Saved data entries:
-- ==== Sys2Proof/Certificates/Slice0/Obligations.lean ====
section
/-! DEFINITION. The statements for the provers. -/

open Sys2Proof Sys2Proof.Machine

/-! ### The queue -/

/-- A step takes the command at the front of the queue and runs it with the queue's rest. -/
def Obligations.StepRunsFront : Prop :=
  ∀ (c : Instr) (rest : List Instr) (s : State), step { s with pending := c :: rest } = exec c { s with pending := rest }

/-- On an empty queue the block idles (log entry 1: the model's choice). -/
def Claims.StepIdles : Prop := ∀ s : State, s.pending = [] → step s = .next s

/-- Every command answers a next state: no command faults and none is refused. -/
def Obligations.EveryCommandCompletes : Prop := ∀ (c : Instr) (s : State), ∃ t, exec c s = .next t

/-! ### Invariants -/

/-- Every step keeps a sound state sound: the storeroom's array in its canonical form, and no leg with both outputs high (R59). -/
def Obligations.StepKeepsSound : Prop := ∀ s t : State, Sound s → step s = .next t → Sound t

/-- The state after reset is sound. -/
def Obligations.ResetSound : Prop := Sound State.reset

/-- A command acts on everything but the queue. -/
def Claims.ExecKeepsQueue : Prop :=
  ∀ (c : Instr) (s t : State), Sound s → exec c s = .next t → t.pending = s.pending

/-- The queue (log entry 1 for the empty one): with nothing waiting a step changes nothing, and no command touches what waits. -/
def Obligations.QueueKept : Prop := Claims.StepIdles ∧ Claims.ExecKeepsQueue

/-! ### Clerks: arithmetic, logic, shift, compare -/

/-- ADD and SUB of a clerk that may run: the sum or difference modulo 2^32 in Rd, Z and N of it, the carry out of bit 31 or the
borrow in C; the next instruction follows and nothing else changes. -/
def Claims.ClerkSums : Prop :=
  ∀ (c : ClerkIx) (d : Fin 4) (o : CkOp) (s : State), ckReady s c = true →
    exec (.add c d o) s = .next (s.modCk c fun v =>
      let x := v.regs[d] + ckOperand v o true
      { v with
        regs := upd v.regs d x, z := x == 0, n := x.getLsbD 31
        c := decide (2 ^ 32 ≤ (v.regs[d]).toNat + (ckOperand v o true).toNat), pc := v.pc + 1, count := v.count + 1 }) ∧
    exec (.sub c d o) s = .next (s.modCk c fun v =>
      let x := v.regs[d] - ckOperand v o true
      { v with
        regs := upd v.regs d x, z := x == 0, n := x.getLsbD 31
        c := decide ((v.regs[d]).toNat < (ckOperand v o true).toNat), pc := v.pc + 1, count := v.count + 1 })

/-- AND and OR of a clerk that may run: bitwise with the zero-extended operand, Z and N of the result, C unchanged. -/
def Claims.ClerkLogic : Prop :=
  ∀ (c : ClerkIx) (d : Fin 4) (o : CkOp) (s : State), ckReady s c = true →
    exec (.and c d o) s = .next (s.modCk c fun v =>
      let x := v.regs[d] &&& ckOperand v o false
      { v with regs := upd v.regs d x, z := x == 0, n := x.getLsbD 31, pc := v.pc + 1, count := v.count + 1 }) ∧
    exec (.or c d o) s = .next (s.modCk c fun v =>
      let x := v.regs[d] ||| ckOperand v o false
      { v with regs := upd v.regs d x, z := x == 0, n := x.getLsbD 31, pc := v.pc + 1, count := v.count + 1 })

/-- The signed amount of SH (R306): the immediate, or bits 7:0 of the register read as a signed byte. -/
def shAmount (v : ClerkSt) (o : CkOp) : Int :=
  match o with
  | .imm w => w.toInt
  | .reg r => ((v.regs[r]).truncate 8 : BitVec 8).toInt

/-- SH of a clerk that may run (R306). The result y of a shift of x by amount k, and the flags of it; nothing else changes but C and the
count of instructions. -/
def Obligations.ClerkShift : Prop :=
  ∀ (c : ClerkIx) (a : Bool) (d : Fin 4) (o : CkOp) (s : State), ckReady s c = true →
    ∃ (y : BitVec 32) (out : Bool),
      exec (.sh c a d o) s = .next (s.modCk c fun v => { v with
        regs := upd v.regs d y, z := y == 0, n := y.getLsbD 31, c := out, pc := v.pc + 1, count := v.count + 1 }) ∧
      (let v := s.cp.clerks[c]
       let x := v.regs[d]
       let k := shAmount v o
       let fill := a && x.getLsbD 31
       (k = 0 → y = x ∧ out = false) ∧
       (0 < k → (∀ i : Nat, i < 32 → y.getLsbD i = (decide (k.toNat ≤ i) && x.getLsbD (i - k.toNat))) ∧
         (k < 32 → out = x.getLsbD (32 - k.toNat))) ∧
       (k < 0 → (∀ i : Nat, i < 32 → y.getLsbD i = if i + k.natAbs < 32 then x.getLsbD (i + k.natAbs) else fill) ∧
         (-32 < k → out = x.getLsbD (k.natAbs - 1))))

/-- CMP and TCHK of a clerk that may run: CMP compares for equality, signed and unsigned less; TCHK sets Z when the timer is 0 and
clears N. No register changes. -/
def Claims.ClerkCompare : Prop :=
  ∀ (c : ClerkIx) (d : Fin 4) (o : CkOp) (s : State), ckReady s c = true →
    exec (.cmp c d o) s = .next (s.modCk c fun v =>
      let b := ckOperand v o true
      { v with
        z := v.regs[d] == b, n := (v.regs[d]).slt b, c := (v.regs[d]).ult b, pc := v.pc + 1, count := v.count + 1 }) ∧
    exec (.tchk c d) s = .next (s.modCk c fun v =>
      { v with z := v.timers[d] == 0, n := false, pc := v.pc + 1, count := v.count + 1 })

/-- The arithmetic and logic of a clerk, and its comparisons. -/
def Obligations.ClerkArithmetic : Prop := Claims.ClerkSums ∧ Claims.ClerkLogic ∧ Claims.ClerkCompare

/-! ### Clerks: loads, stores, control -/

/-- The offset of LD and ST (R305): with X = 1 D[7:0] is added, modulo 256. -/
def clerkOffset (v : ClerkSt) (x : Bool) (off : Byte) : Byte := if x then off + (v.regs[(3 : Fin 4)]).truncate 8 else off

/-- LD and LDI of a clerk that may run: LD takes a register of the published snapshot (TXN and SNAP read 0), zero- or sign-extended;
LDI a sign-extended immediate, or with H = 1 the immediate into bits 31:16 with bits 15:0 kept. Z and N follow the new value. -/
def Claims.ClerkLoads : Prop :=
  ∀ (c : ClerkIx) (sx hi x : Bool) (d : Fin 4) (page off : Byte) (i : Word) (s : State), ckReady s c = true →
    exec (.ld c sx d page x off) s = .next (s.modCk c fun v =>
      let w := clerkRead s page.toNat (clerkOffset s.cp.clerks[c] x off).toNat
      let y : BitVec 32 := if sx then w.signExtend 32 else w.zeroExtend 32
      { v with regs := upd v.regs d y, z := y == 0, n := y.getLsbD 31, pc := v.pc + 1, count := v.count + 1 }) ∧
    (page = 2 ∨ page = 3 → clerkRead s page.toNat (clerkOffset s.cp.clerks[c] x off).toNat = 0) ∧
    exec (.ldi c d hi i) s = .next (s.modCk c fun v =>
      let y : BitVec 32 := if hi then i ++ (v.regs[d]).truncate 16 else i.signExtend 32
      { v with regs := upd v.regs d y, z := y == 0, n := y.getLsbD 31, pc := v.pc + 1, count := v.count + 1 })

**TASK OBJECTIVE:** Your answer must be the complete data, repeated word for word.

**OUTPUT FOR THIS EXERCISE:**
-- ==== Sys2Proof/Certificates/Slice0/Obligations.lean ====
section
/-! DEFINITION. The statements for the provers. -/

open Sys2Proof Sys2Proof.Machine

/-! ### The queue -/

/-- A step takes the command at the front of the queue and runs it with the queue's rest. -/
def Obligations.StepRunsFront : Prop :=
  ∀ (c : Instr) (rest : List Instr) (s : State), step { s with pending := c :: rest } = exec c { s with pending := rest }

/-- On an empty queue the block idles (log entry 1: the model's choice). -/
def Claims.StepIdles : Prop := ∀ s : State, s.pending = [] → step s = .next s

/-- Every command answers a next state: no command faults and none is refused. -/
def Obligations.EveryCommandCompletes : Prop := ∀ (c : Instr) (s : State), ∃ t, exec c s = .next t

/-! ### Invariants -/

/-- Every step keeps a sound state sound: the storeroom's array in its canonical form, and no leg with both outputs high (R59). -/
def Obligations.StepKeepsSound : Prop := ∀ s t : State, Sound s → step s = .next t → Sound t

/-- The state after reset is sound. -/
def Obligations.ResetSound : Prop := Sound State.reset

/-- A command acts on everything but the queue. -/
def Claims.ExecKeepsQueue : Prop :=
  ∀ (c : Instr) (s t : State), Sound s → exec c s = .next t → t.pending = s.pending

/-- The queue (log entry 1 for the empty one): with nothing waiting a step changes nothing, and no command touches what waits. -/
def Obligations.QueueKept : Prop := Claims.StepIdles ∧ Claims.ExecKeepsQueue

/-! ### Clerks: arithmetic, logic, shift, compare -/

/-- ADD and SUB of a clerk that may run: the sum or difference modulo 2^32 in Rd, Z and N of it, the carry out of bit 31 or the
borrow in C; the next instruction follows and nothing else changes. -/
def Claims.ClerkSums : Prop :=
  ∀ (c : ClerkIx) (d : Fin 4) (o : CkOp) (s : State), ckReady s c = true →
    exec (.add c d o) s = .next (s.modCk c fun v =>
      let x := v.regs[d] + ckOperand v o true
      { v with
        regs := upd v.regs d x, z := x == 0, n := x.getLsbD 31
        c := decide (2 ^ 32 ≤ (v.regs[d]).toNat + (ckOperand v o true).toNat), pc := v.pc + 1, count := v.count + 1 }) ∧
    exec (.sub c d o) s = .next (s.modCk c fun v =>
      let x := v.regs[d] - ckOperand v o true
      { v with
        regs := upd v.regs d x, z := x == 0, n := x.getLsbD 31
        c := decide ((v.regs[d]).toNat < (ckOperand v o true).toNat), pc := v.pc + 1, count := v.count + 1 })

/-- AND and OR of a clerk that may run: bitwise with the zero-extended operand, Z and N of the result, C unchanged. -/
def Claims.ClerkLogic : Prop :=
  ∀ (c : ClerkIx) (d : Fin 4) (o : CkOp) (s : State), ckReady s c = true →
    exec (.and c d o) s = .next (s.modCk c fun v =>
      let x := v.regs[d] &&& ckOperand v o false
      { v with regs := upd v.regs d x, z := x == 0, n := x.getLsbD 31, pc := v.pc + 1, count := v.count + 1 }) ∧
    exec (.or c d o) s = .next (s.modCk c fun v =>
      let x := v.regs[d] ||| ckOperand v o false
      { v with regs := upd v.regs d x, z := x == 0, n := x.getLsbD 31, pc := v.pc + 1, count := v.count + 1 })

/-- The signed amount of SH (R306): the immediate, or bits 7:0 of the register read as a signed byte. -/
def shAmount (v : ClerkSt) (o : CkOp) : Int :=
  match o with
  | .imm w => w.toInt
  | .reg r => ((v.regs[r]).truncate 8 : BitVec 8).toInt

/-- SH of a clerk that may run (R306). The result y of a shift of x by amount k, and the flags of it; nothing else changes but C and the
count of instructions. -/
def Obligations.ClerkShift : Prop :=
  ∀ (c : ClerkIx) (a : Bool) (d : Fin 4) (o : CkOp) (s : State), ckReady s c = true →
    ∃ (y : BitVec 32) (out : Bool),
      exec (.sh c a d o) s = .next (s.modCk c fun v => { v with
        regs := upd v.regs d y, z := y == 0, n := y.getLsbD 31, c := out, pc := v.pc + 1, count := v.count + 1 }) ∧
      (let v := s.cp.clerks[c]
       let x := v.regs[d]
       let k := shAmount v o
       let fill := a && x.getLsbD 31
       (k = 0 → y = x ∧ out = false) ∧
       (0 < k → (∀ i : Nat, i < 32 → y.getLsbD i = (decide (k.toNat ≤ i) && x.getLsbD (i - k.toNat))) ∧
         (k < 32 → out = x.getLsbD (32 - k.toNat))) ∧
       (k < 0 → (∀ i : Nat, i < 32 → y.getLsbD i = if i + k.natAbs < 32 then x.getLsbD (i + k.natAbs) else fill) ∧
         (-32 < k → out = x.getLsbD (k.natAbs - 1))))

/-- CMP and TCHK of a clerk that may run: CMP compares for equality, signed and unsigned less; TCHK sets Z when the timer is 0 and
clears N. No register changes. -/
def Claims.ClerkCompare : Prop :=
  ∀ (c : ClerkIx) (d : Fin 4) (o : CkOp) (s : State), ckReady s c = true →
    exec (.cmp c d o) s = .next (s.modCk c fun v =>
      let b := ckOperand v o true
      { v with
        z := v.regs[d] == b, n := (v.regs[d]).slt b, c := (v.regs[d]).ult b, pc := v.pc + 1, count := v.count + 1 }) ∧
    exec (.tchk c d) s = .next (s.modCk c fun v =>
      { v with z := v.timers[d] == 0, n := false, pc := v.pc + 1, count := v.count + 1 })

/-- The arithmetic and logic of a clerk, and its comparisons. -/
def Obligations.ClerkArithmetic : Prop := Claims.ClerkSums ∧ Claims.ClerkLogic ∧ Claims.ClerkCompare

/-! ### Clerks: loads, stores, control -/

/-- The offset of LD and ST (R305): with X = 1 D[7:0] is added, modulo 256. -/
def clerkOffset (v : ClerkSt) (x : Bool) (off : Byte) : Byte := if x then off + (v.regs[(3 : Fin 4)]).truncate 8 else off

/-- LD and LDI of a clerk that may run: LD takes a register of the published snapshot (TXN and SNAP read 0), zero- or sign-extended;
LDI a sign-extended immediate, or with H = 1 the immediate into bits 31:16 with bits 15:0 kept. Z and N follow the new value. -/
def Claims.ClerkLoads : Prop :=
  ∀ (c : ClerkIx) (sx hi x : Bool) (d : Fin 4) (page off : Byte) (i : Word) (s : State), ckReady s c = true →
    exec (.ld c sx d page x off) s = .next (s.modCk c fun v =>
      let w := clerkRead s page.toNat (clerkOffset s.cp.clerks[c] x off).toNat
      let y : BitVec 32 := if sx then w.signExtend 32 else w.zeroExtend 32
      { v with regs := upd v.regs d y, z := y == 0, n := y.getLsbD 31, pc := v.pc + 1, count := v.count + 1 }) ∧
    (page = 2 ∨ page = 3 → clerkRead s page.toNat (clerkOffset s.cp.clerks[c] x off).toNat = 0) ∧
    exec (.ldi c d hi i) s = .next (s.modCk c fun v =>
      let y : BitVec 32 := if hi then i ++ (v.regs[d]).truncate 16 else i.signExtend 32
      { v with regs := upd v.regs d y, z := y == 0, n := y.getLsbD 31, pc := v.pc + 1, count := v.count + 1 })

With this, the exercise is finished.